** Records provided **
/-- THERMAL_DIODE_READ (R75, Table 3-17): the hottest diode shows while PD08 is off; the hold ends where all five read below
100 °C. -/
def State.diodes (s : State) (ts : List Int) : State :=
  let m := maxZ 0 ts
  let s1 := if s.dom 8 = .off then s.put F.AON_TEMP_TJ_CORE (ofSigned 16 m) else s
  if s1.pow.hold && ts.all (fun t => t < 1600) then
    State.powerSettle { s1 with pow := { s1.pow with hold := false } }
  else s1

/-- Every element of the STO outputs of `mask` switches off (20 R537): their readbacks show it. -/
def State.stoOff (s : State) (mask : Nat) : State :=
  ((List.range 2).filter fun k => hasBit mask k && s.bit F.RND_STO_STAT_ON k).foldl (fun a k =>
    (State.putBitOf { a with rnd := { a.rnd with rbAt := a.rnd.rbAt.set 0 ⟨k, 0, 0⟩ a.tim.optime } } F.RND_STO_STAT_ON k
      false).putBitOf F.RND_STO_STAT_RB_H k true) s

/-- Lasers off by the enables, coils off, STO off, field outputs off: the output actions of R47 and R75. -/
def State.outputsOff (s : State) (cause fid : Nat) : State :=
  let s1 := (s.fieldOff).lswShadow fid
  let s2 := ((s1.coilsLost cause fid).stoOff 3).setInhibit 7
  s2.lenSettle.put F.LSC_STAT_BANK_ON 0

/-- SUP_JUNCTION_TRIP (R75): the output actions of R47 and a core shutdown, with the outputs held off; during hold-up it adds nothing to
R47 (24 R642). -/
def State.supTrip (s : State) (tj : Nat) : State :=
  let s0 := s.put F.AON_TEMP_TJ_SUP tj
  if s.pow.supHot then s0
  else
    let s1 := (s0.putFlag F.AON_HARD_EVT_TJ_SUP_TRIP true).aonEv 0x08 lHalt
    let fid := s1.lastFid bAON 0
    let s2 : State := { s1.powerRec 3 with pow := { s1.pow with supHot := true } }
    if s2.holdup then s2
    else (((s2.outputsOff 7 fid).putFlag F.AON_PIN_PHASE_FIELD_EN false).limitActs (coreMask + 2 ^ 23)).coreShutdown fid

/-- SUP_JUNCTION_RELEASE (R75, R46): where Rind has released them, outputs are released at their reset states, the standing
STO request among them (20 R539); during hold-up they stay off (24 R642). -/
def State.supRelease (s : State) (tj : Nat) : State :=
  let s0 := s.put F.AON_TEMP_TJ_SUP tj
  if s.pow.supHot then
    let s1 : State := { s0 with pow := { s0.pow with supHot := false } }
    if s1.holdup then s1
    else
      let s2 := s1.fieldOff.setInhibit s1.inhibitNow
      ((s2.put F.AON_STO_REQ_ON 0).putFlag F.AON_PIN_PHASE_FIELD_EN s2.fieldFree).lenSettle
  else s0

end Sys2Proof.Machine
end

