-- ==== Sys2Proof/Machine/Orders.lean ====
section
/-! DEFINITION. Mailbox orders (23 Table 23-4, R613 to R616): the parse of a body, the feature a type needs, the resources
of 05 Table 5-3 that an order names, who may give it, and its effect once it has won (05 R117, R119, R647). -/
namespace Sys2Proof.Machine

/-! ### Types (Table 23-4) -/

/-- Type code of an order. -/
def orderTyp : Order → Nat
  | .hello _ => 0x01
  | .caps => 0x02
  | .regRead _ _ => 0x03
  | .regWrite _ _ => 0x04
  | .timeRead => 0x05
  | .recordRead _ _ => 0x06
  | .safetyCfgRead => 0x07
  | .claim _ => 0x10
  | .renew => 0x11
  | .release => 0x12
  | .wake _ => 0x18
  | .sleepHint _ _ _ => 0x19
  | .contactorCmd _ _ _ => 0x20
  | .lswCmd _ _ _ _ _ => 0x21
  | .loopSet _ _ => 0x22
  | .powerShare _ _ => 0x23
  | .limitsetLoad _ => 0x28
  | .modelLoad _ => 0x29
  | .safetyCfgLoad _ => 0x2A
  | .faultAck _ _ => 0x30
  | .bad t => t
  | .unknown t => t

/-- Every type is order-class but these (R609). -/
def readTyp (t : Nat) : Bool := t == 2 || t == 3 || t == 5 || t == 6 || t == 7

/-- The feature bit of a type; HELLO and CAPS are exempt (R614). -/
def featBit (t : Nat) : Option Nat :=
  if t = 1 ∨ t = 2 then none
  else if t = 0x19 ∨ t = 0x23 then some 2
  else if t = 0x21 ∨ t = 0x22 then some 3
  else if t = 0x20 ∨ t = 0x28 ∨ t = 0x29 then some 4
  else if t = 0x07 ∨ t = 0x2A then some 5
  else if t = 0x06 then some 6
  else some 0

/-- The orders of the lease (05 R113). -/
def leaseTyp (t : Nat) : Bool := t == 0x10 || t == 0x11 || t == 0x12

/-- Messages that only the Steward may send ("St" in Table 23-4; 21 R561 for FAULT_ACK). -/
def stewardTyp (t : Nat) : Bool := t == 0x19 || t == 0x23 || t == 0x28 || t == 0x29 || t == 0x2A || t == 0x30

/-- The module's feature set (Table 23-5). -/
def moduleFeat : Nat := 0xFF

/-! ### Bodies (Table 23-4, R616); `m` is the minor the frame is parsed under (R613) -/

/-- REG_READ, REG_WRITE and RECORD_READ with their ranges. -/
def mkRegRead (idx n : Nat) : Order := if 1 ≤ n ∧ n ≤ 64 ∧ idx + n ≤ 0xFFFF then .regRead idx n else .bad 3
def mkRegWrite (idx : Nat) (vs : List W32) : Order :=
  if 1 ≤ vs.length ∧ vs.length ≤ 16 ∧ idx + vs.length ≤ 0x10000 then .regWrite idx vs else .bad 4
def mkRecordRead (start n : Nat) : Order := if 1 ≤ n ∧ n ≤ 20 then .recordRead start n else .bad 6

/-- The force flags come with minor 1, the configuration fields of LSW_CMD with minor 2 (R613). -/
def mkClaim (m : Nat) (force : Bool) : Order := .claim (force && 1 ≤ m)
def mkContactor (m c act : Nat) (force : Bool) : Order :=
  if c ≤ 3 ∧ act ≤ 1 then .contactorCmd c (act == 1) (force && 1 ≤ m) else .bad 0x20
def mkLsw (m n act : Nat) (cfg : Bool) (ilim blank : Nat) : Order :=
  if n ≤ 15 ∧ act ≤ 1 then
    (if cfg && 2 ≤ m then .lswCmd n (act == 1) true ilim blank else .lswCmd n (act == 1) false 0 0)
  else .bad 0x21
def mkLoop (n ua : Nat) : Order := if n ≤ 3 then .loopSet n ua else .bad 0x22
def mkSleep (mask vat : Nat) (core : Bool) : Order := if vat ≤ 2 then .sleepHint mask vat core else .bad 0x19
def mkShare (p r : Nat) : Order := if p ≤ 420 then .powerShare (10 * p) r else .bad 0x23

/-- The words of a REG_WRITE body. -/
def bodyWords (b : Bytes) : Nat → List W32
  | 0 => []
  | n + 1 => bodyWords b n ++ [BitVec.ofNat 32 (leAt b (4 + 4 * n) 4)]

/-- Types 0x01 to 0x07. -/
def parseRead (t : Nat) (b : Bytes) : Order :=
  let n := b.length
  if t = 1 then (if n = 16 then .hello (leAt b 0 16) else .bad t)
  else if t = 2 then (if n = 0 then .caps else .bad t)
  else if t = 3 then (if n = 4 ∧ leAt b 3 1 = 0 then mkRegRead (leAt b 0 2) (leAt b 2 1) else .bad t)
  else if t = 4 then (if 4 ≤ n ∧ n = 4 + 4 * leAt b 2 1 ∧ leAt b 3 1 = 0 then mkRegWrite (leAt b 0 2) (bodyWords b (leAt b 2 1)) else .bad t)
  else if t = 5 then (if n = 0 then .timeRead else .bad t)
  else if t = 6 then (if n = 5 then mkRecordRead (leAt b 0 4) (leAt b 4 1) else .bad t)
  else (if n = 0 then .safetyCfgRead else .bad t)

/-- Types 0x10 to 0x30.  A frame under a minor that lacks the last fields of a body may leave them out. -/
def parseOrd (t m : Nat) (b : Bytes) : Order :=
  let n := b.length
  if t = 0x10 then (if n = 1 ∨ (n = 0 ∧ m = 0) then mkClaim m (hasBit (leAt b 0 1) 0) else .bad t)
  else if t = 0x11 then (if n = 0 then .renew else .bad t)
  else if t = 0x12 then (if n = 0 then .release else .bad t)
  else if t = 0x18 then (if n = 4 then .wake (leAt b 0 4) else .bad t)
  else if t = 0x19 then (if n = 6 then mkSleep (leAt b 0 4) (leAt b 4 1) (hasBit (leAt b 5 1) 0) else .bad t)
  else if t = 0x20 then (if n = 3 ∨ (n = 2 ∧ m = 0) then mkContactor m (leAt b 0 1) (leAt b 1 1) (hasBit (leAt b 2 1) 0) else .bad t)
  else if t = 0x21 then
    (if n = 7 ∨ (2 ≤ n ∧ n ≤ 7 ∧ m < 2) then mkLsw m (leAt b 0 1) (leAt b 1 1) (hasBit (leAt b 2 1) 0) (leAt b 4 2) (leAt b 6 1)
     else .bad t)
  else if t = 0x22 then (if n = 8 then mkLoop (leAt b 0 1) (leAt b 4 4) else .bad t)
  else if t = 0x23 then (if n = 4 then mkShare (leAt b 0 2) (leAt b 2 2) else .bad t)
  else if t = 0x28 then .limitsetLoad b
  else if t = 0x29 then .modelLoad b
  else if t = 0x2A then .safetyCfgLoad b
  else if t = 0x30 then (if n = 2 then .faultAck (leAt b 0 1) (leAt b 1 1) else .bad t)
  else .unknown t

/-- The order of a frame. -/
def parseOrder (t m : Nat) (b : Bytes) : Order := if 1 ≤ t ∧ t ≤ 7 then parseRead t b else parseOrd t m b

/-- The order carries a force flag that is set. -/
def orderForce : Order → Bool
  | .claim f => f
  | .contactorCmd _ _ f => f
  | _ => false

/-! ### Answers (Tables 23-2, 23-3) -/

/-- An answer: status and reason, the winner's host number and the resource lost, 255 where there is none, and what the
type's reply body carries besides. -/
structure Ans where
  status : Nat := 0
  reason : Nat := 0
  winner : Nat := 255
  res : Nat := 255
  body : Bytes := []
  deriving DecidableEq, Repr

/-- What is answered before any decision (R96, R614, R616, R622): none where the order is to be decided. -/
def State.preAns (s : State) (h : Nat) (o : Order) : Option Ans :=
  let t := orderTyp o
  let lacks := match featBit t with
    | some b => !hasBit (s.host h).feat b
    | none => false
  match o with
  | .unknown _ => some { status := 3, reason := 7 }
  | _ =>
    if lacks then some { status := 3, reason := 6 }
    else
      match o with
      | .bad _ => some { status := 3, reason := 7 }
      | _ =>
        if orderForce o && !hasBit (s.host h).feat 7 then some { status := 3, reason := 6 }
        else if s.holdup && !readTyp t then some { status := 2 }
        else none

/-! ### REG_WRITE (R616, R619) -/

/-- Does a write of `n` registers from `idx` on touch the key registers? -/
def keyTouch (idx n : Nat) : Bool := idx ≤ 0x1448 && 0x1440 < idx + n

/-- A write of the key registers: load (true) or erase (false) with its slot; none where it has no shape of R619. -/
def keyForm (idx : Nat) (vs : List W32) : Option (Bool × Nat) :=
  let ctl := (vs.getLastD 0).toNat
  if idx = 0x1440 ∧ vs.length = 9 ∧ ctl % 4 = 1 then some (true, bitField ctl 16 4)
  else if idx = 0x1448 ∧ vs.length = 1 ∧ ctl % 4 = 2 then some (false, bitField ctl 16 4)
  else none

/-- Refusal of a REG_WRITE as a whole; none where it goes on. -/
def State.regWriteAns (s : State) (h : Nat) (st : Bool) (idx : Nat) (vs : List W32) : Option Ans :=
  let svc := s.flag F.AON_FRONT_STAT_SVC_KEY
  if keyTouch idx vs.length then
    match keyForm idx vs with
    | none => some { status := 3, reason := 7 }
    | some (true, slot) =>
      if slot ≠ h then some { status := 3, reason := 5 }
      else if (s.keyOf slot).isEmpty && !svc then some { status := 3, reason := 8 } else none
    | some (false, _) => if !st then some { status := 3, reason := 4 } else if !svc then some { status := 3, reason := 8 } else none
  else if !st then some { status := 3, reason := 4 }
  else if 0x1500 < idx + vs.length then some { status := 3, reason := 7 }
  else none

/-! ### Who may give an order, and when (05 R117, 04 R96) -/

/-- The order needs a stage that is not reached (04 Table 4-3).  While the supervisor junction limit holds the outputs off,
their orders are refused by rule 1 of R119 instead (R121). -/
def State.stageBusy (s : State) : Order → Bool
  | .lswCmd _ on _ _ _ => on && !s.flag F.AON_PIN_PHASE_FIELD_EN && !s.supHeld
  | .loopSet _ _ => !s.flag F.AON_PIN_PHASE_FIELD_EN && !s.supHeld
  | .recordRead _ _ => !s.flag F.AON_SVC_STAT_REC_READY
  | .contactorCmd _ close _ => close && !s.flag F.AON_SVC_STAT_CHAIN_READY
  | .modelLoad _ => !s.flag F.AON_SVC_STAT_CHAIN_READY
  | .limitsetLoad _ => !s.flag F.AON_SVC_STAT_CHAIN_READY
  | _ => false

/-- Host `h` has the right that the order needs (R117). -/
def State.hasRight (s : State) (h : Nat) : Order → Bool
  | .lswCmd n _ _ _ _ => s.bit F.MGT_RIGHTS_LSW n h
  | .loopSet n _ => s.bit F.MGT_RIGHTS_LOOP n h
  | .contactorCmd c _ _ => s.bit F.MGT_RIGHTS_CT c h
  | _ => true

/-- The order itself is refused or put off; `st` that its host is the Steward.  A host without the right is refused whatever
stage is reached (R117); no rule orders NOT_STEWARD, FEATURE and MALFORMED against BUSY, and all stand before it here (DESIGN
CHOICE, log entry 37): a MODEL_LOAD or LIMITSET_LOAD of a host that is not Steward is answered NOT_STEWARD before CHAIN_READY
too.  Nor does any order BUSY against the refusals of R119 rule 1, 01 R24 and 02 R50: a switch-on, loop or close before its stage
is answered BUSY also where a demand holds, a hard limit stands or a connector is missing (DESIGN CHOICE, log entry 37). -/
def State.admitAns (s : State) (h : Nat) (st : Bool) (o : Order) : Option Ans :=
  if stewardTyp (orderTyp o) && !st then some { status := 3, reason := 4 }
  else if !st && !s.hasRight h o then some { status := 3, reason := 5 }
  else if s.stageBusy o then some { status := 2 }
  else
    match o with
    | .regWrite idx vs => s.regWriteAns h st idx vs
    | .faultAck c i => if s.blockExists c i then none else some { status := 3, reason := 7 }
    | _ => none

/-! ### Resources (05 Table 5-3) -/

/-- One resource that an order names: code, primary quantity (the less energetic the lower), other parameters. -/
structure Ask where
  res : Nat
  rank : Nat
  par : List Nat
  deriving DecidableEq, Repr

/-- The domains that WAKE and SLEEP_HINT masks name (R616). -/
def wakeMask : Nat := 0x7FBF00

/-- The names a host other than the Steward may use in a WAKE (03 Table 3-5): PD08, the Vat, the engines of the ports bound
to its partitions, and the groups that hold its tiles.  Which partitions are a host's, the specification does not say:
that is free (log entry 36). -/
def State.tenantMask (s : State) (h : Nat) : Nat :=
  let own (p : Nat) : Bool := hasBit (Config.hostParts h) p
  maskOf 23 fun n =>
    n == 8 || n == 9 ||
    (10 ≤ n && n < 14 && (List.range 16).any fun p => own p && (portsOf (n - 10)).any fun k => s.bit F.SEP_PT_PORTS_ACTIVE k p) ||
    (15 ≤ n && (s.groupTiles (n - 15)).any fun t => match s.ownerOf t with
      | some p => own p
      | none => false)

/-- The domains that a WAKE names after R69. -/
def State.wakeNames (s : State) (h : Nat) (st : Bool) (mask : Nat) : Nat :=
  let m := mask &&& wakeMask
  if st then m else m &&& s.tenantMask h

/-- Requests of PD08 to PD22 without PD14, as asks; `rank` by domain, none where it is not named. -/
def pdAsks (rank : Nat → Option Nat) : List Ask :=
  ([8, 9, 10, 11, 12, 13, 15, 16, 17, 18, 19, 20, 21, 22]).filterMap fun n => (rank n).map fun r => ⟨0x40 + n, r, []⟩

/-- Asks of one register of a REG_WRITE. -/
def regAsks (idx v : Nat) : List Ask :=
  if idx = 0x101 then
    pdAsks fun n => some (if n = 8 then bitField v 7 1 else if n = 9 then min 2 (bitField v 8 2) else bitField v n 1)
  else if 0x200 ≤ idx ∧ idx < 0x208 then [⟨0x60 + (idx - 0x200), v % 256, []⟩]
  else []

** Work instruction **
Your answer should be the line with "if st then m else m &&& s.tenantMask h" and all lines after it in the listing above, repeated exactly. No other lines belong.

** Result **
  if st then m else m &&& s.tenantMask h

/-- Requests of PD08 to PD22 without PD14, as asks; `rank` by domain, none where it is not named. -/
def pdAsks (rank : Nat → Option Nat) : List Ask :=
  ([8, 9, 10, 11, 12, 13, 15, 16, 17, 18, 19, 20, 21, 22]).filterMap fun n => (rank n).map fun r => ⟨0x40 + n, r, []⟩

/-- Asks of one register of a REG_WRITE. -/
def regAsks (idx v : Nat) : List Ask :=
  if idx = 0x101 then
    pdAsks fun n => some (if n = 8 then bitField v 7 1 else if n = 9 then min 2 (bitField v 8 2) else bitField v n 1)
  else if 0x200 ≤ idx ∧ idx < 0x208 then [⟨0x60 + (idx - 0x200), v % 256, []⟩]
  else []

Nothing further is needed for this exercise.